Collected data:

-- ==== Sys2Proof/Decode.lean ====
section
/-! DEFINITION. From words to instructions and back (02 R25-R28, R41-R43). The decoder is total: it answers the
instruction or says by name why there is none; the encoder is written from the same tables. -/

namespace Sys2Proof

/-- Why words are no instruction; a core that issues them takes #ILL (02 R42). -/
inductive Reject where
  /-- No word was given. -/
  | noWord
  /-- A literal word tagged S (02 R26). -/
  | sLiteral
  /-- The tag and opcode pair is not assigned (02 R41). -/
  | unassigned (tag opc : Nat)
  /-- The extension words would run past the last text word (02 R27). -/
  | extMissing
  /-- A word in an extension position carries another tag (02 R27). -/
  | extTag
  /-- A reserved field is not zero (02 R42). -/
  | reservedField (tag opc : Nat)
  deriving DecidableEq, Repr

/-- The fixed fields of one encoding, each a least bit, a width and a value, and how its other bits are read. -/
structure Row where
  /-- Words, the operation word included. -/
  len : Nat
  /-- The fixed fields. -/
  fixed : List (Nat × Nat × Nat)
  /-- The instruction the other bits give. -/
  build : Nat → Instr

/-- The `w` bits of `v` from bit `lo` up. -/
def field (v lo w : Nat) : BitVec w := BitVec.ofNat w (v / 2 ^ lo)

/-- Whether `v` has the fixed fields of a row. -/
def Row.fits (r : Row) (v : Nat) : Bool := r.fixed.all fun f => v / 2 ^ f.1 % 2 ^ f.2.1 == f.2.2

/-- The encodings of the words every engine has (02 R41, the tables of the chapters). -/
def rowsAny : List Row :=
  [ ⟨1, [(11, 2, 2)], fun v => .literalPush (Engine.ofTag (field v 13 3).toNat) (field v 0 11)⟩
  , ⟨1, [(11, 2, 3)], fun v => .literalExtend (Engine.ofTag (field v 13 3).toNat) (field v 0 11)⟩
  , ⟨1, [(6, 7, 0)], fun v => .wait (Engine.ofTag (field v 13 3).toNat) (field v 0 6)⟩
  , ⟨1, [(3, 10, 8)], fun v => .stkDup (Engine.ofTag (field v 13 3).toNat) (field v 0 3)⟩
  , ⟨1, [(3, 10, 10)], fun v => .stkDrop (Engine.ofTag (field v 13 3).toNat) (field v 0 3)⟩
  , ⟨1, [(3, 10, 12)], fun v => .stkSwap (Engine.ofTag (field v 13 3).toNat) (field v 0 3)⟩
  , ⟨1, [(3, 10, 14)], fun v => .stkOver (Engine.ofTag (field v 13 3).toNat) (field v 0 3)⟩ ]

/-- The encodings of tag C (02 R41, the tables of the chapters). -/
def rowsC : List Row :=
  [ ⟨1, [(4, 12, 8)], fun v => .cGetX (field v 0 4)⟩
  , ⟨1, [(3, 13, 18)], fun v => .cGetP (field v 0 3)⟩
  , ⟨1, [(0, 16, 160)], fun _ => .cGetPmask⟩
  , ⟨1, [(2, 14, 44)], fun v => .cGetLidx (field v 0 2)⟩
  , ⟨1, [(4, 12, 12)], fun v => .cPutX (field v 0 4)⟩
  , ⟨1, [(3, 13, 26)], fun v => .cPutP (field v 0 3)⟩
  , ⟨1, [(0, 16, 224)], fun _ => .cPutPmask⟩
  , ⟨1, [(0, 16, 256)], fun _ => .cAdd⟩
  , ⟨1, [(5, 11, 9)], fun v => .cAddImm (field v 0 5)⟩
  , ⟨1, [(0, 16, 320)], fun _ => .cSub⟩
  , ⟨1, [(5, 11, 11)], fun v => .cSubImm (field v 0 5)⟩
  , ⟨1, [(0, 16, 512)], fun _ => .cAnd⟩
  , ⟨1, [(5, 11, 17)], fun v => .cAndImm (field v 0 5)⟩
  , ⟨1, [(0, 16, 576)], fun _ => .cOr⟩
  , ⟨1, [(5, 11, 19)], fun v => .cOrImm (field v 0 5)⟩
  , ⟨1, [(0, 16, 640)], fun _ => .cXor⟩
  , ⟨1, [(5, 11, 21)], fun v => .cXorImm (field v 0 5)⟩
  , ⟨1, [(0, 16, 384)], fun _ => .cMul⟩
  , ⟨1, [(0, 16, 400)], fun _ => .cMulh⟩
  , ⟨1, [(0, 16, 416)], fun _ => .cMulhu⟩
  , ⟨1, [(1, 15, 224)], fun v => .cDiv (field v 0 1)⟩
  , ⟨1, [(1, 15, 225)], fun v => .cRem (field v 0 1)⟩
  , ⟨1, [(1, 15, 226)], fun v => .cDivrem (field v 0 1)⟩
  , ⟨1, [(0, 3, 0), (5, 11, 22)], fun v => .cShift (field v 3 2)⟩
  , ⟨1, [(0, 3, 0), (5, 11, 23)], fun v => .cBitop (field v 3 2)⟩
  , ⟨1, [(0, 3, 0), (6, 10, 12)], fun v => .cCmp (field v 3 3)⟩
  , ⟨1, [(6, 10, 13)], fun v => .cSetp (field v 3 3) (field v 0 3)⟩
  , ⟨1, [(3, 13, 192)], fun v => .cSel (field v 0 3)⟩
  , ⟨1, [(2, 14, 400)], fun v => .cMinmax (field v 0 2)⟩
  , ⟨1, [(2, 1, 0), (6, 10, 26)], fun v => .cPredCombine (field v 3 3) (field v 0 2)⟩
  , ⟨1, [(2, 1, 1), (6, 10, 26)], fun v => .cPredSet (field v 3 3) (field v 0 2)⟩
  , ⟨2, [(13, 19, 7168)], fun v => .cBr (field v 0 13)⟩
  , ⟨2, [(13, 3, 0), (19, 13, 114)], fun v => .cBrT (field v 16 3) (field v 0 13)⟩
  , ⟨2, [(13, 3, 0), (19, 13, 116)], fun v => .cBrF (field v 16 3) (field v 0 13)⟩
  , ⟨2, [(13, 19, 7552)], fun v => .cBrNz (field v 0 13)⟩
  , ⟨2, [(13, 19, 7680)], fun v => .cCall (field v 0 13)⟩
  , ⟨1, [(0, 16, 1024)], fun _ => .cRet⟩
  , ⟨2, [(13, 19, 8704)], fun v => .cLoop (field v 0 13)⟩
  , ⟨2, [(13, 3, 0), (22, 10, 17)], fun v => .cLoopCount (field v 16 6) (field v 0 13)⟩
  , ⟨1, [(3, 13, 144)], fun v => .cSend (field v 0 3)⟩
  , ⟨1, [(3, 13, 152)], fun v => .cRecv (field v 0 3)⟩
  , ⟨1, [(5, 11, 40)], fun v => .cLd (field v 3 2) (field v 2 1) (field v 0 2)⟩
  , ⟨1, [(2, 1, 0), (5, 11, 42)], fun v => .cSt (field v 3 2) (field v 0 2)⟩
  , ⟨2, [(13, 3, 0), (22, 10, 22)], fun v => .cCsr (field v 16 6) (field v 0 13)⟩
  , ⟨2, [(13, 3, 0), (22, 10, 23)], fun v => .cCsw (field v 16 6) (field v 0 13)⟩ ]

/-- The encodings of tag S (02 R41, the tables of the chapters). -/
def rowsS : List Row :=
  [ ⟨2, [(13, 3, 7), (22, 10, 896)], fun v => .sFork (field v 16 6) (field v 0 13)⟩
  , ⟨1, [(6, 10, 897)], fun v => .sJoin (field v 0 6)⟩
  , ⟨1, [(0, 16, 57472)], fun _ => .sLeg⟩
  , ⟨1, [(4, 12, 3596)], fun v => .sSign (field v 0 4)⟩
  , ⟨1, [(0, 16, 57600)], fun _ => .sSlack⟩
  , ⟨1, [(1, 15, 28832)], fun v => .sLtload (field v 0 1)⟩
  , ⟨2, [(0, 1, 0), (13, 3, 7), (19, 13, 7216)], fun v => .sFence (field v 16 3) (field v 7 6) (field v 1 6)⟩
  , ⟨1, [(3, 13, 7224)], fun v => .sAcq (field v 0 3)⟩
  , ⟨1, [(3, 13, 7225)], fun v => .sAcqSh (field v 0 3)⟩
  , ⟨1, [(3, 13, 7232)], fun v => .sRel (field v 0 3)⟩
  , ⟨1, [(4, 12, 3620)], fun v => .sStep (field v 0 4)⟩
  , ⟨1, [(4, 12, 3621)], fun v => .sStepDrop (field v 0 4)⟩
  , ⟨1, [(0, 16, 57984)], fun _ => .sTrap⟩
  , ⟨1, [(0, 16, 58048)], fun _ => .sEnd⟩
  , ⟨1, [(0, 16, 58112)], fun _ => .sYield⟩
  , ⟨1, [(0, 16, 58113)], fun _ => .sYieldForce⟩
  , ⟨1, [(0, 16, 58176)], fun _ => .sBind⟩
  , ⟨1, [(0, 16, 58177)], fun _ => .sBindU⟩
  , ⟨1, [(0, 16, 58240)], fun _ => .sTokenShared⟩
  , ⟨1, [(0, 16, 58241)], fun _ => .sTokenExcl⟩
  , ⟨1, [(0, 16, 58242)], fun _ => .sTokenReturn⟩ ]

Task details: The answer is the lines above between the line holding "zero (02 R42). -/" and the line holding "10, 8)], fun", inclusive, each written out exactly, and no others.

Result:
  /-- A reserved field is not zero (02 R42). -/
  | reservedField (tag opc : Nat)
  deriving DecidableEq, Repr

/-- The fixed fields of one encoding, each a least bit, a width and a value, and how its other bits are read. -/
structure Row where
  /-- Words, the operation word included. -/
  len : Nat
  /-- The fixed fields. -/
  fixed : List (Nat × Nat × Nat)
  /-- The instruction the other bits give. -/
  build : Nat → Instr

/-- The `w` bits of `v` from bit `lo` up. -/
def field (v lo w : Nat) : BitVec w := BitVec.ofNat w (v / 2 ^ lo)

/-- Whether `v` has the fixed fields of a row. -/
def Row.fits (r : Row) (v : Nat) : Bool := r.fixed.all fun f => v / 2 ^ f.1 % 2 ^ f.2.1 == f.2.2

/-- The encodings of the words every engine has (02 R41, the tables of the chapters). -/
def rowsAny : List Row :=
  [ ⟨1, [(11, 2, 2)], fun v => .literalPush (Engine.ofTag (field v 13 3).toNat) (field v 0 11)⟩
  , ⟨1, [(11, 2, 3)], fun v => .literalExtend (Engine.ofTag (field v 13 3).toNat) (field v 0 11)⟩
  , ⟨1, [(6, 7, 0)], fun v => .wait (Engine.ofTag (field v 13 3).toNat) (field v 0 6)⟩
  , ⟨1, [(3, 10, 8)], fun v => .stkDup (Engine.ofTag (field v 13 3).toNat) (field v 0 3)⟩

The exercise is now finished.